They are all grammatically correct (as far as I'm aware), but I think they give different feelings.

Parentheses feel like an aside to the audience, like a weaker form of footnotes. I use them a lot in technical writing — often to indicate bits that are optional or additional information/explanation, but that aren't necessary to read — and in more informal writing (like this post) in a similar sense. They tend to be either quite short, or very long (sometimes multiple sentences, in which case they might be better as footnotes). Just don't forget to close the parenthesis at the end — it sticks out if you don't. I don't think they get used very often in fiction writing, possibly because they break the fourth wall and pull the reader out of the story. It's a case of me, the author, speaking directly to you, the reader.

Dashes feel like more substantial interruptions. I think I use them for asides that are less optional (such as the one in the previous paragraph). Sections separated by dashes can hold less that parenthesis, usually no more than a sentence-worth. I've seen people put sentence breaks inside such sections, but it really sticks out (in a bad way). Again, I don't think dashes get used often in fictional writing, though possibly more than parentheses.

Commas (in this context) are the weakest of the three. They can "hold" the least amount of content, but they are also the least noticeable (which is probably why they can contain the fewest words). As such, they don't stand out to the reader — they may not even be noticed consciously — but they do inform the phrasing of the writing.
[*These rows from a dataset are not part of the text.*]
theorem test_order_leaves_head : after (.orderLeavesHead 0 0) (onTile (engaged 0 { queue := [order 0 0] }))
      (fun u => (u.tile 0).mxe.pending == some (order 0 0) && (u.tile 0).syncCount 5 == 0 && (u.tile 0).mxe.taken == 1) ∧
    (engaged 0 { queue := [order 0 0] }).headerCheck 0 (order 0 0) = none ∧ (onTile (engaged 0 { queue := [order 0 0] })).enginesRun 0 = true ∧
    ordWN (order 0 0) ≤ (engaged 0 { queue := [order 0 0] }).avail 0 (ordWObj (order 0 0)) := by decide
theorem test_order_waits : (engaged 0 { queue := [order 0 0 + 0x1000000#128] }).headerCheck 0 (order 0 0 + 0x1000000#128) = none ∧
    (engaged 0 { queue := [order 0 0 + 0x1000000#128] }).avail 0 5 < ordWN (order 0 0 + 0x1000000#128) ∧
    after (.orderLeavesHead 0 0) (onTile (engaged 0 { queue := [order 0 0 + 0x1000000#128] })) (fun u => (u.tile 0).mxe.queue.length == 1) := by decide
theorem test_order_header_fault : (engaged 0 { queue := [order 7 0] }).headerCheck 0 (order 7 0) = some { cause := cOrderInvalid } ∧
    after (.orderLeavesHead 0 0) (onTile (engaged 0 { queue := [order 7 0] })) (fun u => (u.tile 0).faulted) := by decide
theorem test_order_begins : after (.orderBegin 0 2 false) (onTile (engaged 2 { pending := some (order 0 0) })) (fun u => (u.tile 0).xe.exec == some (order 0 0)) ∧
    operandCheck 2 ((engaged 2 { pending := some (order 0 0) }).setEngine 2 { exec := some (order 0 0) }) Router.reset (order 0 0) = none ∧
    after (.orderBegin 0 2 false) (onTile (engaged 2 { pending := some (order 0 1) })) (fun u => (u.tile 0).faulted) := by decide
/-- An LDB into buffer 0 waits for the signal of an MMA that reads it; one into buffer 1 does not. -/
theorem test_order_interlock : let t := fun (buf : BitVec 128) => engaged 0 { pending := some (order 2 0 ||| (buf <<< 68)), owed := [order 3 0] }
    (t 0).interlocked 0 (order 2 0) = true ∧ after (.orderBegin 0 0 false) (onTile (t 0)) (fun u => (u.tile 0).mxe.exec.isNone && !(u.tile 0).faulted) ∧
    (t 1).interlocked 0 (order 2 0 ||| (1 <<< 68)) = false := by decide
theorem test_order_signals : after (.orderSignal 0 1) (onTile (engaged 1 { owed := [order 0 0] })) (fun u => (u.tile 0).syncCount 5 == 7 && (u.tile 0).vxe.orders == 1#32) ∧
    after (.orderSignal 0 1) (onTile { engaged 1 { owed := [order 0 0] } with sync := [(5, { pool := 0, count := 65533 })] })
      (fun u => (u.tile 0).syncCount 5 == 65535 && (u.tile 0).syncOverflow) := by decide

/-- The order of opcode `op` executes on engine `e`: the command ends it. -/
def ends (i : Instr) (e op : Nat) : Bool :=
  let s := onTile (engaged e { exec := some (BitVec.ofNat 128 op) })
  s.enginesRun 0 && after i s (fun u => (((u.tile 0).engine e).exec == none && ((u.tile 0).engine e).owed == [BitVec.ofNat 128 op]) || (u.tile 0).faulted)
theorem test_orders_end : ends (.mxeNop 0) 0 0 ∧ ends (.mxeLdtd 0 []) 0 1 ∧ ends (.mxeStat 0) 0 6 ∧ ends (.vxeNop 0) 1 0 ∧ ends (.vxeLdtd 0 []) 1 1 ∧
    ends (.ldk 0 []) 1 2 ∧ ends (.vxeStat 0) 1 6 ∧ ends (.xeNop 0) 2 0 := by decide +kernel
theorem test_matrix_orders_end : ends (.ldb 0 []) 0 2 ∧ ends (.mma 0 []) 0 3 ∧ ends (.drain 0) 0 4 ∧ ends (.ldacc 0 []) 0 5 := by decide +kernel
theorem test_vector_orders_end : ends (.vew 0 []) 1 0x10 ∧ ends (.vtr 0 []) 1 0x11 ∧ ends (.vred 0 []) 1 0x12 ∧ ends (.vsample 0 []) 1 0x13 ∧ ends (.vrand 0 []) 1 0x14 := by decide +kernel
/-- A read that meets a word that fails its check stops the tile (R91). -/
theorem test_order_read_fails : after (.ldk 0 [(0, true)]) (onTile (engaged 1 { exec := some 2#128 })) (fun u => (u.tile 0).faulted && bits (u.tile 0).tileFault.toNat 0 8 == 4) := by decide +kernel

/-- LDTD of MASK 2 from 64: TD1 takes bytes 96 to 127, TD0 stays; LDK likewise takes VK1 from byte 72. -/
theorem test_loading_orders :
    (let t := { withMem (synced 0) with mem := (withMem (synced 0)).mem.writeLE 72 8 0xC0FFEE }
     (t.readSpan 64 512).2 = none ∧ (workLdk t (BitVec.ofNat 128 (64 * 2 ^ 64 + 2 * 2 ^ 86))).tile.vk[1] = 0xC0FFEE#64 ∧
     (workLdk t (BitVec.ofNat 128 (64 * 2 ^ 64 + 2 * 2 ^ 86))).tile.vk[0] = 0#64) ∧
    ((withMem (synced 0)).readSpan 0 512).2 = none ∧
    (workLdtd 0 (withMem (synced 0)) (BitVec.ofNat 128 (4 * 2 ^ 86))).tile.mtd[2] = 0x8887868584838281#256 ∧
    (workLdtd 0 (withMem (synced 0)) (BitVec.ofNat 128 (4 * 2 ^ 86))).tile.mtd[0] = 0#256 := by decide +kernel
theorem test_stat_order : Memory.wf (engaged 0 { numstat := 5, orders := 9 }).mem = true ∧
    (let u := (workStat 0 (engaged 0 { numstat := 5, orders := 9 }) (BitVec.ofNat 128 (1 * 2 ^ 86))).tile
     u.mem.read 0 = 5#8 ∧ u.mem.read 20 = 9#8 ∧ u.mxe.numstat = 4#8) := by decide +kernel
theorem test_ldb : ∃ u, workLdb (synced 0) (BitVec.ofNat 128 2) = { tile := u } := ⟨_, rfl⟩

/-- TD0 of code 4, buffer 0 loaded with code 4: MMA of one row. -/
def matrix : Tile := { synced 0 with mtd := (Vector.replicate 16 0#256).set 0 (BitVec.ofNat 256 (4 * 2 ^ 22))
                                     buf0 := some { fmt := 4, scaled := false, te := false, t := 0, depth := 64, elems := [], scales := [] } }
/-- MMA, FRESH, set 1, row 255, M 1, PASSES 1. -/
def mma1 : Order := BitVec.ofNat 128 (3 + 2 ^ 56 + (1 * 2 ^ 5 + 255 * 2 ^ 7 + 1 * 2 ^ 15 + 1 * 2 ^ 40) * 2 ^ 64)
theorem test_mma : checkMma matrix mma1 = none ∧ (workMma matrix mma1).bad.isNone = true ∧
    ((workMma matrix mma1).tile.accRow 1 255).hasTag true 0 = true ∧ (workMma matrix mma1).tile.accRow 1 254 = .empty := by decide +kernel
/-- DRAIN of row 3 of set 0, code 1, that clears it. -/
def drained : Tile := { synced 0 with mtd := (Vector.replicate 16 0#256).set 0 (BitVec.ofNat 256 (1 * 2 ^ 22)), acc := [(3, .f32 (List.replicate 32 0x3F800000))] }
def drain1 : Order := BitVec.ofNat 128 (4 + (3 * 2 ^ 6 + 1 * 2 ^ 14 + 1 * 2 ^ 28) * 2 ^ 64)
theorem test_drain : checkDrain drained drain1 = none ∧ (workDrain drained drain1).tile.accRow 0 3 = .empty ∧
    (workDrain drained drain1).tile.mem.readLE 124 4 = 0x3F800000 := by decide +kernel

/-! ### Exchange and routers -/

/-- Tile 0's XE executes order `o`. -/
def sends (o : Nat) (t : Tile) : Tile := t.setEngine 2 { exec := some (BitVec.ofNat 128 o) }
theorem test_sends_begin : after (.send 0) (onTile (sends 0x10 (synced 0))) (fun u => (u.tile 0).sending == some { sent := 0, block := 0 }) ∧
    after (.msend 0) (onTile (sends 0x11 (synced 0))) (fun u => (u.tile 0).sending.isSome) ∧ after (.comb 0) (onTile (sends 0x12 (synced 0))) (fun u => (u.tile 0).sending.isSome) := by decide +kernel
/-- RECV of counter 0 with target 0 ends at once; with target 1 it waits. -/
theorem test_recv : after (.recv 0) (onTile (sends 0x13 (synced 0))) (fun u => (u.tile 0).xe.exec == none && (u.tile 0).xe.owed.length == 1) ∧
    after (.recv 0) (onTile (sends (0x13 + 1 * 2 ^ 72) (synced 0))) (fun u => (u.tile 0).recvWait) ∧
    after (.recvComplete 0) (onTile { sends 0x13 (synced 0) with recvWait := true }) (fun u => (u.tile 0).xe.exec == none && !(u.tile 0).recvWait) := by decide
theorem test_pull : after (.pull 0) (onTile (sends (0x14 + (7 + 2 * 2 ^ 29) * 2 ^ 64) (synced 0))) (fun u => (u.wharf 0).pulls.map WharfPull.moff == [7] && (u.tile 0).xe.exec == none) := by decide

/-- A route of channel 0: unicast, in at the local port, out to the east on lane 0. -/
def routed (e : Nat) (s : State) : State := s.setRouter 0 { s.router 0 with routes := [(0, BitVec.ofNat 128 e)], openMask := 15 }
theorem test_flit_inject :
    let s := routed (1 + 1 * 2 ^ 20 + 4 * 2 ^ 25) (onTile { sends (0x10 + 1 * 2 ^ 113) (synced 0) with sending := some { sent := 0, block := 0 } })
    ((s.router 0).route 0).isSome ∧ (Tbl.get [] (s.router 0).inq 0).length < 8 ∧
    (s.router 0).arrivalDrop 0 { ch := 0, dst := 0, acnt := 0, lane := 0, payload := 0 } = none ∧ ((s.tile 0).readSpan 0 512).2 = none ∧
    after (.flitInject 0 ([], 0)) s (fun u => (u.tile 0).sending == none && (u.tile 0).xe.owed.length == 1 && (Tbl.get [] (u.router 0).inq 0).length == 1) := by decide +kernel

/-- A router of tile 0 with one entry `e` of channel 0, flits `l` in its local input's lane 0 and `n` in the north input's. -/
def router (e : Nat) (l n : List Flit) : State :=
  (onTile (core 0 (0, 0) (0, 0))).setRouter 0 { routes := [(0, BitVec.ofNat 128 e)], openMask := 15, inq := [(0, l), (8, n)], returning := [(16, 2)], used := [(16, 3)] }
def flit1 : Flit := { ch := 0, dst := 2, acnt := 9, lane := 0, payload := 0x3F8000003F800000#512 }
theorem test_credit_return : after (.creditReturn 0 2 0) (router 1 [] []) (fun u => Tbl.get 0 (u.router 0).used 16 == 2 && Tbl.get 0 (u.router 0).returning 16 == 1) := by decide
/-- A flit from the local input to the local commit, to the east, and to a closed port. -/
theorem test_router_forward :
    (bestCand (((router (1 + 1 * 2 ^ 20 + 1 * 2 ^ 25) [flit1] []).router 0).cands 0 |>.filter ((router (1 + 1 * 2 ^ 20 + 1 * 2 ^ 25) [flit1] []).credited 0 0))).isSome ∧
    after (.routerForward 0 0 0 0) (router (1 + 1 * 2 ^ 20 + 1 * 2 ^ 25) [flit1] []) (fun u => (u.router 0).localOut == some (flit1, false, 0)) ∧
    (router (1 + 1 * 2 ^ 20 + 4 * 2 ^ 25) [flit1] []).neighbour 0 2 = some 1 ∧
    (bestCand (((router (1 + 1 * 2 ^ 20 + 4 * 2 ^ 25) [flit1] []).router 0).cands 2 |>.filter ((router (1 + 1 * 2 ^ 20 + 4 * 2 ^ 25) [flit1] []).credited 0 2))).isSome ∧
    after (.routerForward 0 2 0 0) (router (1 + 1 * 2 ^ 20 + 4 * 2 ^ 25) [flit1] []) (fun u => Tbl.get 0 (u.router 0).used 16 == 4 && (u.router 1).status != 0#5) ∧
    after (.routerForward 0 2 0 0) ((router (1 + 1 * 2 ^ 20 + 4 * 2 ^ 25) [flit1] []).setRouter 0 { (router (1 + 1 * 2 ^ 20 + 4 * 2 ^ 25) [flit1] []).router 0 with openMask := 0 })
      (fun u => (u.router 0).fence == 1#16) := by decide +kernel
/-- A flit misses its route: the next router has no entry for it; at the local input the entry is gone, or its IN bit is clear. -/
theorem test_route_miss :
    let s := (router (1 + 1 * 2 ^ 20 + 4 * 2 ^ 25) [flit1] []).setRouter 1 { openMask := 15 }
    (s.router 1).open? 4 ∧ (s.router 1).route 0 = none ∧
    after (.routerForward 0 2 0 0) s (fun u => (u.router 1).miss == 1#16 && (u.router 1).status == 2#5 &&
      (u.router 1).lastDrop == BitVec.ofNat 64 (4096 * 4 + 262144)) ∧
    after (.flitInject 0 ([], 0)) (onTile { sends (0x10 + 1 * 2 ^ 113) (synced 0) with sending := some { sent := 0, block := 0 } })
      (fun u => (u.router 0).miss == 1#16 && (u.tile 0).sending == none) ∧
    after (.flitInject 0 ([], 0)) (routed (1 + 4 * 2 ^ 25) (onTile { sends (0x10 + 1 * 2 ^ 113) (synced 0) with sending := some { sent := 0, block := 0 } }))
      (fun u => (u.router 0).miss == 1#16 && (u.router 0).inq == []) := by decide +kernel
/-- A drained window lies within 96 bits: 2^100 is exported as the largest value, with HIGH. -/
theorem test_drained_partial : (drainVals true (.exact 0 [{ value := 2 ^ 100 }])).map (fun p => (p.2.value, p.2.high)) = [((2 ^ 95 - 1 : Int), true)] := by decide +kernel
/-- Contributions of the local and the north input combine: 1.0 + 1.0; with other counters they are dropped together. -/
theorem test_combine :
    ((router (1 + 2 * 2 + 3 * 2 ^ 20 + 1 * 2 ^ 25) [flit1] [flit1]).router 0).head 0 0 = some flit1 ∧ inPorts (BitVec.ofNat 128 (1 + 2 * 2 + 3 * 2 ^ 20 + 1 * 2 ^ 25)) = [0, 1] ∧
    after (.combine 0 0 0) (router (1 + 2 * 2 + 3 * 2 ^ 20 + 1 * 2 ^ 25) [flit1] [flit1])
      (fun u => ((u.router 0).ready.find 0).map Flit.payload == some 0x4000000040000000#512) ∧
    after (.combine 0 0 0) (router (1 + 2 * 2 + 3 * 2 ^ 20 + 1 * 2 ^ 25) [flit1] [{ flit1 with acnt := 8 }]) (fun u => (u.router 0).ready == [] && (u.router 0).mismatch == 1#16) := by decide +kernel
theorem test_flit_commit : Memory.wf ((router 1 [] []).tile 0).mem = true ∧
    after (.flitCommit 0 0) ((router 1 [] []).setRouter 0 { localOut := some ({ flit1 with bad := 2 }, false, 0) })
      (fun u => (u.tile 0).mem.read 131 == 0x3F#8 && Tbl.get 0#32 (u.tile 0).acnt 9 == 1#32 && (u.tile 0).chk.find 17 == some .poisoned && (u.tile 0).chk.find 16 == none) := by decide +kernel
I don't normally consciously decide between which of the three I use, it's whichever feels right. It also gets a bit more complicated with dashes as they can both be used in other situations, often not as a matching pair (such as the comma in this sentence).

Looking at your three examples, I would say the following:

  • The first one (dashes) emphasises that it's his third meal of the day, making it at least as important an idea as the broken table.

  • The second one (commas) downplays the idea, making the broken table more important, just leaving us with an impression about the eating. This is the most subtle of the three.

  • In the third one (parentheses), the narrator is speaking directly to the reader and is making an out-of-character remark about Bilbo's eating habits. This is the most blatant of the three.

(I would also suggest that he "noticed that the table was broken", but that may just be being picky or a US/UK difference. And I also apologise if this post has rather too many commas, dashes and parentheses.)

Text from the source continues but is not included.